Released August 1, 2021
Natalie was born healthy but by three months old, she was below her birth weight and deemed unable to thrive. She had a slight heart murmur that was fixed by device closure but was admitted to the hospital at 5 months old. Eight days later, the doctors prescribed a very specialized, amino-acid based, prescription-only formula and we were told that Natalie was allergic to all of the major allergenic food groups. We brought Natalie home from the hospital and began taking her to an increasing number of specialists. We finally received a genetic diagnosis of Mowat-Wilson Syndrome when Natalie was 11 months old and being seen by 13 specialists – that moment was life changing. As a young couple, we had planned to have three kids in quick succession, and then…our world was turned upside down.
Genetic Testing: The Golden Ticket
We did not have much support in the early days of Natalie’s diagnosis other than her doctors and therapists, only one of whom had previously heard of this syndrome. When we first received a clinical diagnosis, followed by a genetic diagnosis, we were overwhelmed, and to be honest, we were scared, sad, angry, and unsure. Very limited information was available about this new road we were traveling. Having a diagnosis was, for Natalie, a golden ticket to therapies of all sorts and a fairly simple yet very comprehensive IEP (Individualized Education Plan). Natalie is now 6 years old and has been receiving occupational, physical, speech and music therapy from the time she was 8 months old.

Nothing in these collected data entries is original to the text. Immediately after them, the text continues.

/-- After `n` bits the scan has read only the bits below `n` of its three words. -/
theorem scanLoop_congr (rule : PfRule) {a b nb a' b' nb' : Word} : ∀ n ≤ 32,
    (∀ i < n, a.getLsbD i = a'.getLsbD i) → (∀ i < n, b.getLsbD i = b'.getLsbD i) →
    (∀ i < n, nb.getLsbD i = nb'.getLsbD i) →
    scanLoop rule powerTable a b nb n = scanLoop rule powerTable a' b' nb' n
  | 0, _, _, _, _ => rfl
  | n + 1, hn, ha, hb, hnb => by
    have ih := scanLoop_congr rule n (by omega) (fun i hi => ha i (by omega)) (fun i hi => hb i (by omega))
      fun i hi => hnb i (by omega)
    simp only [scanLoop, bitSet_powerTable _ hn, ih, ha n n.lt_succ_self, hb n n.lt_succ_self, hnb n n.lt_succ_self]

/-- Under every parity rule the comparison depends only on the low `w` bits of its operands. -/
theorem compareW_congr (rule : PfRule) {a b a' b' : Word} {w : Width}
    (ha : a.toNat % 2 ^ widthBits w = a'.toNat % 2 ^ widthBits w)
    (hb : b.toNat % 2 ^ widthBits w = b'.toNat % 2 ^ widthBits w) :
    compareW rule powerTable a b w = compareW rule powerTable a' b' w := by
  have hscan : scanLoop rule powerTable a b (neg32 b) (widthBits w) =
      scanLoop rule powerTable a' b' (neg32 b') (widthBits w) :=
    scanLoop_congr rule _ (widthBits_le w) ((mod_two_pow_eq_iff _ _ _).1 ha) ((mod_two_pow_eq_iff _ _ _).1 hb)
      ((mod_two_pow_eq_iff _ _ _).1 (neg32_mod_congr hb))
  rw [compareW, compareW, hscan]
  cases rule
  case free => simp only [pfEnd, lowBits_eq_of_mod_eq ha, lowBits_eq_of_mod_eq hb]
  all_goals rfl

/-- Settles O40: the two executions compare operands that agree on the low `w` bits. -/
theorem cmpIgnoresBitsAboveTheWidth : Obligations.CmpIgnoresBitsAboveTheWidth := by
  intro w a b s hr hi ha hb
  have hr' : (withPort .a a (withPort .b b s)).Ready := hr
  have hflags : compareW s.pfRule s.lut a b w = compareW s.pfRule s.lut s.port.a s.port.b w := by
    rw [hr.lut_eq hi]
    exact (compareW_congr s.pfRule ha hb).symm
  exact ⟨_, _, execCmp_ready hr rfl, execCmp_ready hr' hflags, rfl, rfl⟩

/-! ## TEST (45_flags_predicates R160) -/

/-- The word of TEST holds its cc value above the operation (30_encoding R56, R57). -/
theorem encode_test (cc : Cond) : encode (.test cc) = 0x0018 ||| (condCode cc).zeroExtend 16 <<< 8 := by
  rw [BitVec.or_comm]
  simp [encode, instrFields, plainFields, cmdOfFields]

/-- TEST on a ready core, once a CMP has written FLAGS. -/
theorem execTest_compared {s : State} (hr : s.Ready) (hv : s.flagsValid = true) (cc : Cond) :
    exec (.test cc) s = .next (driveBit (condHolds cc s.flags) s) :=
  (perform_ready hr _).trans (congrArg _ (if_pos hv))

/-- Settles O44: FLAGS_VALID alone decides between the fault and the predicate. -/
theorem testDrivesThePredicate : Obligations.TestDrivesThePredicate := by
  refine ⟨fun cc => ?word, ⟨rfl, rfl⟩, fun cc => ⟨commonChecks_of_ne_init nofun, fun s hr =>
    ⟨fun hv => execTest_undefined hr hv cc, fun hv => ⟨_, rfl, execTest_compared hr hv cc⟩⟩⟩⟩
  case word =>
    rw [← encode_test]
    exact decode_encode (.test cc)

/-- Settles O41: each command drives its own predicate of FLAGS. -/
theorem predicatesTheSourceGives : Obligations.PredicatesTheSourceGives := by
  refine ⟨⟨decode_encode (.test .o), decode_encode (.test .c), decode_encode (.test .e), decode_encode (.test .ne),
    decode_encode (.test .a), decode_encode (.test .s), decode_encode (.test .p), decode_encode (.test .ge),
    decode_encode (.test .g)⟩, fun s hr hv => ?_⟩
  and_intros <;> exact execTest_compared hr hv _

end Sys2Proof.Machine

Our primary educational and therapeutic goal for Natalie for the past two years has been improving her ability to communicate. After tireless trials with different communication tools, Natalie has begun using eye gaze software to communicate. This technology has been amazing! Having the ability to effectively communicate is changing how Natalie behaves in our family, at school, and in a wider group setting. Natalie has more confidence and can match wits with her two sisters, all because we found the best way for her to communicate. She often surprises us when she shares her thoughts and opinions!
Hope for the Future
In 2017, we attended our first MWS Family Conference. For the first time, we met other people around the world that understood what we were going through. While sitting in one of the sessions, I made the decision to get more involved in MWSF. Not long after the conference, a call went out for Board members and I jumped at the opportunity. I felt a strong desire to help other MWS families. Now, as a member of the MWSF Board of Directors, I can use what I have learned and continue to learn from Natalie and apply it to the wider MWS community. My goal is to help new MWS families so that they do not have to go through all the pain, confusion, and fear that we did.
Rejecting the Notion of Impossible
It may seem that we have not done anything extraordinary over the past 6 years, but every day has been unique, and we take each day as it comes. There have been many challenges and many accomplishments and joyous occasions. We have spent days in the hospital and days of fighting with insurance to pay for therapy. Some days are filled with laughter, and some days are filled with tears. Occasionally, it is a struggle just to get through the day, but other days, everything falls into place, and we know that Natalie is making progress. Having a daughter with a genetic syndrome has taught us that anything is possible, so we decided to reject the notion of “impossible”.